As you already know if you’re on the couch with a sore throat, a runny nose and a fever, influenza is a breathing illness that usually occurs in the winter.
The three types of influenza that normally affect people fall into three categories: Types A, B and C.
Type A, normally spread through animals, is the most common influenza and usually causes the most serious epidemics.
Type B outbreaks also can cause epidemics, but the disease it produces generally is milder.
Type C viruses, on the other hand, never have been connected with a large epidemic.
Both H1N1 (swine flu) and H3N2, which now has people heading to hospitals in many regions across the country, are Type A influenzas.
H1N1 is extremely contagious and produces many symptoms that appear two to three days after infection. This strain of flu affects younger people.
H1N1, which was isolated in Canadian pigs 12 years ago, first appeared in 1918. Many of those infected with the illness, which was then known as “the Spanish flu,” died from it because there was no vaccine available at the time.
The flu reappeared in headlines in the 1970s, when an outbreak of it in the U.S. military led to a national national immunization program south of the border.
H1N1 appeared in Mexico in 2009 and spread quickly.

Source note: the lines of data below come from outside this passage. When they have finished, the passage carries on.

/-- BUNDLE_ISSUE (R75, R79, R86): the bench goes on with the bundle that waits, or fetches, decodes and executes the next. -/
def bundleIssue (d : Dev) (k : Nat) : Dev :=
  if !d.issues k then d else
  let b := d.bench k
  match b.wait with
  | some w => retryWait d k w
  | none =>
    match fetchBundle b.csv b.program b.arch.pc with
    | .bundle bd => startBundle d k bd
    | .bad reason tag rp => d.benchFault k fltAkkEncoding ⟨tag, b.arch.pc, 0, rp, 0⟩ reason
    | .beyond off tag rp => d.benchFault k fltAkkPc ⟨tag, b.arch.pc, 0, rp, 0⟩ off

/-- One slot instruction by itself, as a bundle of that slot with the tag given (log 16): decoded under the bench's version,
executed once; while the bench waits with it, the command tries it again. -/
def slotCommand (d : Dev) (k : Nat) (slot : Nat) (tag : BitVec 16) (op : SlotOp) : Dev :=
  if !d.issues k then d else
  let b := d.bench k
  let bd : Bundle := { mask := BitVec.ofNat 8 (2 ^ slot), slots := [(slot, op)], count := 1, tag := tag, rep := 0, words := 1, fetched := false }
  match b.wait with
  | some w => if w.bundle == bd then retryWait d k w else d
  | none =>
    match op.reasons b.csv with
    | [] => startBundle d k bd
    | r :: t => d.benchFault k fltAkkEncoding ⟨tag, b.arch.pc, 0, false, 0⟩ (t.foldl min r)

end Sys2Proof.Machine
end

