/-- A port failure (R398): the port leaves service in state st, routes move, flits in flight are discarded and so is the step. An ISOLATED
port trains again only on RETRAIN (R403). -/
def Dev.failPort (d : Dev) (p : Nat) (st : BitVec 4) : Dev :=
  let x := d.port p
  let d := d.setPort p { x.drop with st := st, needRetrain := x.needRetrain || st == 7 }
  let d := { d with away := d.away.filter (fun m => (d.planRoute (min (epCab m.src) 12) (epDev m.dest)).bind Route.port != some p) }
  (d.moveRoutes p).unitDiscard 7 0 p fltLinkPort {}

/-- A port leaves service on request: as a failure where it carries a current route (R398). -/
def Dev.takeDown (d : Dev) (p : Nat) (st : BitVec 4) : Dev :=
  if d.carries p then d.failPort p st else d.setPort p { (d.port p).drop with st := st }

/-! ## Lanes (R397) -/

def laneCount (l : BitVec 4) : Nat := ((List.range 4).filter (fun i => bit i l.toNat)).length

/-- The lanes a port keeps when it loses some: at TDL 1.2 three lanes fall to two (Table 14-4), the lowest two (log 24). -/
def keepLanes (version : BitVec 8) (l : BitVec 4) : BitVec 4 :=
  if version == 0x12 && laneCount l == 3 then
    BitVec.ofNat 4 ((((List.range 4).filter (fun i => bit i l.toNat)).take 2).map (fun i => 2 ^ i)).sum
  else l

/-- The port goes on with fewer lanes: it sends LANE_DROP and then the frames it keeps again, which is no replay of R390 and is not counted
(Sequence 14-2, steps 2 to 4; log 119). -/
def Port.narrow (x : Port) (left : BitVec 4) : Port :=
  let x := { x with lanes := left, degraded := true }
  let f := x.frame x.txSeq [] (0, 0, 0) 1
  { x with laneFrame := some f, last := (x.unacked.getLast?.map (fun g => x.frame g.fseq g.flits (0, 0, 0) 0)).or (some f) }

/-- Lanes in use are dropped, each with its record: below two lanes the port fails. -/
def Dev.dropLanes (d : Dev) (p : Nat) (lanes : BitVec 4) : Dev :=
  let x := d.port p
  let bad := lanes &&& x.lanes
  if !x.up || bad == 0 then d else
  let d := (List.range (laneCount bad)).foldl (fun d _ => d.portRecord p fltLinkLane { lasting := true }) d
  let left := keepLanes x.version (x.lanes &&& ~~~bad)
  if laneCount left < 2 then (d.setPort p { x with degraded := true }).failPort p 6
  else (d.setPort p (x.narrow left)).voidFloor 2

/-- LANE_DROP: the partner's control unit names a lane. -/
def laneDrop (d : Dev) (p lane : Nat) : Dev := d.dropLanes p (BitVec.ofNat 4 (2 ^ lane))

/-- LANE_LOCK_LOSS: three or more lanes at once fail the port (R398). -/
def laneLockLoss (d : Dev) (p : Nat) (lanes : BitVec 4) : Dev :=
  let x := d.port p
  if !x.up then d
  else if 3 ≤ laneCount (lanes &&& x.lanes) then d.failPort p 6
  else d.dropLanes p lanes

Alarmed health officials braced pandemic.
H3N2 is posing a bigger problem in parts of Canada right now.
Unlike H1N1, this strain of flu targets elderly people, whose immune systems are relatively weak and less able to rebound from influenza. Because older people are at serious risk of developing pneumonia and other serious conditions, H3N2 is a major concern at long-term health care facilities.
Getting the flu shot
The influenza virus is killed by your antibodies, which are cells that have been trained to seek and destroy viruses. The flu shot acts like pre-battle training for your bodies.
The flu shot has pieces of the influenza virus. Those pieces are dead but nonetheless introduce your body to the virus, allowing your body to build up the antibodies necessary to fight it further down the road.
There are many different types of the influenza viruses so the flu shot usually includes dead pieces of several kinds of flu. That way your antibodies are prepared to do battle with a number of flu strains.
Since flu viruses are constantly mutating, most doctors recommend getting the flu shot every year. Those in weakened states of health, including infants and the elderly, are most strongly encouraged to do so.
This year, the flu shot protects against H3N2 as well as H1N1.